* [SOURCE INFORMATION]
@[simp] theorem State.fenceBlock_variant (s : State) (p c : Nat) : (s.fenceBlock p c).variant = s.variant :=
  State.fence_variant _ _ _ _ _
@[simp] theorem State.fenceBlock_latches (s : State) (p c : Nat) : (s.fenceBlock p c).latches = s.latches :=
  State.fence_latches _ _ _ _ _
@[simp] theorem State.fenceBlock_returning (s : State) (p c : Nat) : (s.fenceBlock p c).returning = s.returning :=
  State.fence_returning _ _ _ _ _
@[simp] theorem State.fenceBlock_free (s : State) (p c : Nat) : (s.fenceBlock p c).free = s.free :=
  State.fence_free _ _ _ _ _
@[simp] theorem State.fenceBlock_out (s : State) (p c : Nat) : (s.fenceBlock p c).out = s.out :=
  State.fence_out _ _ _ _ _
@[simp] theorem State.fenceBlock_mem (s : State) (p c : Nat) : (s.fenceBlock p c).mem = s.mem :=
  State.fence_mem _ _ _ _ _
@[simp] theorem State.fenceBlock_pins (s : State) (p c : Nat) : (s.fenceBlock p c).pins = s.pins :=
  State.fence_pins _ _ _ _ _
@[simp] theorem State.fenceBlock_ptp (s : State) (p c : Nat) : (s.fenceBlock p c).ptp = s.ptp :=
  State.fence_ptp _ _ _ _ _
@[simp] theorem State.fenceBlock_commit (s : State) (p c : Nat) : (s.fenceBlock p c).commit = s.commit :=
  State.fence_commit _ _ _ _ _
@[simp] theorem State.fenceBlock_party (s : State) (p c : Nat) : (s.fenceBlock p c).party = s.party :=
  State.fence_party _ _ _ _ _
@[simp] theorem State.fenceBlock_gov (s : State) (p c : Nat) : (s.fenceBlock p c).gov = s.gov :=
  State.fence_gov _ _ _ _ _
@[simp] theorem State.fenceBlock_netA (s : State) (p c : Nat) : (s.fenceBlock p c).netA = s.netA :=
  State.fence_netA _ _ _ _ _
@[simp] theorem State.fenceBlock_netB (s : State) (p c : Nat) : (s.fenceBlock p c).netB = s.netB :=
  State.fence_netB _ _ _ _ _
@[simp] theorem State.fenceBlock_ingest (s : State) (p c : Nat) : (s.fenceBlock p c).ingest = s.ingest :=
  State.fence_ingest _ _ _ _ _
@[simp] theorem State.fenceBlock_storeCtl (s : State) (p c : Nat) : (s.fenceBlock p c).storeCtl = s.storeCtl :=
  State.fence_storeCtl _ _ _ _ _
@[simp] theorem State.fenceBlock_reservations (s : State) (p c : Nat) : (s.fenceBlock p c).reservations = s.reservations :=
  State.fence_reservations _ _ _ _ _
@[simp] theorem State.fenceBlock_strands (s : State) (p c : Nat) : (s.fenceBlock p c).strands = s.strands :=
  State.fence_strands _ _ _ _ _
@[simp] theorem State.fenceBlock_abortSeen (s : State) (p c : Nat) : (s.fenceBlock p c).abortSeen = s.abortSeen :=
  State.fence_abortSeen _ _ _ _ _
@[simp] theorem State.fenceBlock_presentedSlot (s : State) (p c : Nat) : (s.fenceBlock p c).presentedSlot = s.presentedSlot :=
  State.fence_presentedSlot _ _ _ _ _
@[simp] theorem State.fenceBlock_rails (s : State) (p c : Nat) : (s.fenceBlock p c).rails = s.rails :=
  State.fence_rails _ _ _ _ _
@[simp] theorem State.fenceBlock_telem (s : State) (p c : Nat) : (s.fenceBlock p c).telem = s.telem :=
  State.fence_telem _ _ _ _ _
@[simp] theorem State.fenceBlock_railOverlap (s : State) (p c : Nat) : (s.fenceBlock p c).railOverlap = s.railOverlap :=
  State.fence_railOverlap _ _ _ _ _
@[simp] theorem State.fenceBlock_meter (s : State) (p c : Nat) : (s.fenceBlock p c).meter = s.meter :=
  State.fence_meter _ _ _ _ _
@[simp] theorem State.fenceBlock_belay (s : State) (p c : Nat) : (s.fenceBlock p c).belay = s.belay :=
  State.fence_belay _ _ _ _ _
@[simp] theorem State.fenceBlock_harts (s : State) (p c : Nat) : (s.fenceBlock p c).harts = s.harts :=
  State.fence_harts _ _ _ _ _
@[simp] theorem State.fenceBlock_sched (s : State) (p c : Nat) : (s.fenceBlock p c).sched = s.sched :=
  State.fence_sched _ _ _ _ _
@[simp] theorem State.fenceBlock_router (s : State) (p c : Nat) : (s.fenceBlock p c).router = s.router :=
  State.fence_router _ _ _ _ _
@[simp] theorem State.fenceBlock_wdt (s : State) (p c : Nat) : (s.fenceBlock p c).wdt = s.wdt :=
  State.fence_wdt _ _ _ _ _
@[simp] theorem State.fenceBlock_lcp (s : State) (p c : Nat) : (s.fenceBlock p c).lcp = s.lcp :=
  State.fence_lcp _ _ _ _ _
@[simp] theorem State.fenceBlock_hspi (s : State) (p c : Nat) : (s.fenceBlock p c).hspi = s.hspi :=
  State.fence_hspi _ _ _ _ _
@[simp] theorem State.fenceBlock_uart (s : State) (p c : Nat) : (s.fenceBlock p c).uart = s.uart :=
  State.fence_uart _ _ _ _ _
@[simp] theorem State.fenceBlock_side (s : State) (p c : Nat) : (s.fenceBlock p c).side = s.side :=
  State.fence_side _ _ _ _ _
@[simp] theorem State.fenceBlock_airtime (s : State) (p c : Nat) : (s.fenceBlock p c).airtime = s.airtime :=
  State.fence_airtime _ _ _ _ _
@[simp] theorem State.fenceBlock_anchor (s : State) (p c : Nat) : (s.fenceBlock p c).anchor = s.anchor :=
  State.fence_anchor _ _ _ _ _
@[simp] theorem State.fenceBlock_upd (s : State) (p c : Nat) : (s.fenceBlock p c).upd = s.upd :=
  State.fence_upd _ _ _ _ _
@[simp] theorem State.fenceBlock_rst (s : State) (p c : Nat) : (s.fenceBlock p c).rst = s.rst :=
  State.fence_rst _ _ _ _ _
@[simp] theorem State.fenceBlock_clk (s : State) (p c : Nat) : (s.fenceBlock p c).clk = s.clk :=
  State.fence_clk _ _ _ _ _
@[simp] theorem State.fenceBlock_pwr (s : State) (p c : Nat) : (s.fenceBlock p c).pwr = s.pwr :=
  State.fence_pwr _ _ _ _ _
@[simp] theorem State.fenceBlock_rtc (s : State) (p c : Nat) : (s.fenceBlock p c).rtc = s.rtc :=
  State.fence_rtc _ _ _ _ _
@[simp] theorem State.fenceBlock_pending (s : State) (p c : Nat) : (s.fenceBlock p c).pending = s.pending :=
  State.fence_pending _ _ _ _ _

/-- The fence is in force. -/
theorem fence_hasFence (s : State) (p u c d : Nat) : (s.fence p u c d).hasFence p u = true := by
  unfold State.fence
  split
  · rename_i h
    unfold State.hasFence at *
    rw [State.occur_fences]
    exact h
  · unfold State.hasFence
    simp only []
    split <;> simp [State.occur_fences]

/-! ## Frames -/

/-- An occurrence leaves every field apart from the two that a loss changes. -/
theorem regFld_occur_apart (s : State) (c : Occurrence) {g : Fld} (h : regsOk s.regs = true) (hg : g.ok = true)
    (h1 : R.CAIRN_CNT_LOST_N.apart g = true) (h2 : (R.PG_IRQ_RAW_BIT pCAIRN 1).apart g = true) :
    regFld (s.occur c).regs g = regFld s.regs g := by
  unfold State.occur
  split
  · rfl
  · split
    · unfold State.cairnLoss
      rw [regs_irq_of_ne _ _ (by decide) (by decide), regs_inc]
      refine (regFld_regPut_other 1 (regsOk_regPut _ _ h) rfl hg h2).trans ?_
      exact regFld_regPut_other _ h rfl hg h1
    · rfl

theorem regFld_record_apart (s : State) (p k u d : Nat) {g : Fld} (h : regsOk s.regs = true) (hg : g.ok = true)
    (h1 : R.CAIRN_CNT_LOST_N.apart g = true) (h2 : (R.PG_IRQ_RAW_BIT pCAIRN 1).apart g = true) :
    regFld (s.record p k u d).regs g = regFld s.regs g := regFld_occur_apart s _ h hg h1 h2

theorem regFld_recordOpen_apart (s : State) (p : Nat) {g : Fld} (h : regsOk s.regs = true) (hg : g.ok = true)
    (h1 : R.CAIRN_CNT_LOST_N.apart g = true) (h2 : (R.PG_IRQ_RAW_BIT pCAIRN 1).apart g = true) :
    regFld (s.recordOpen p).regs g = regFld s.regs g := regFld_occur_apart s _ h hg h1 h2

* [WORK TASK]
Scan the entries above for the string "split" and copy each line that contains it.

* [REPLY]
  split
    split <;> simp [State.occur_fences]
  split
  · split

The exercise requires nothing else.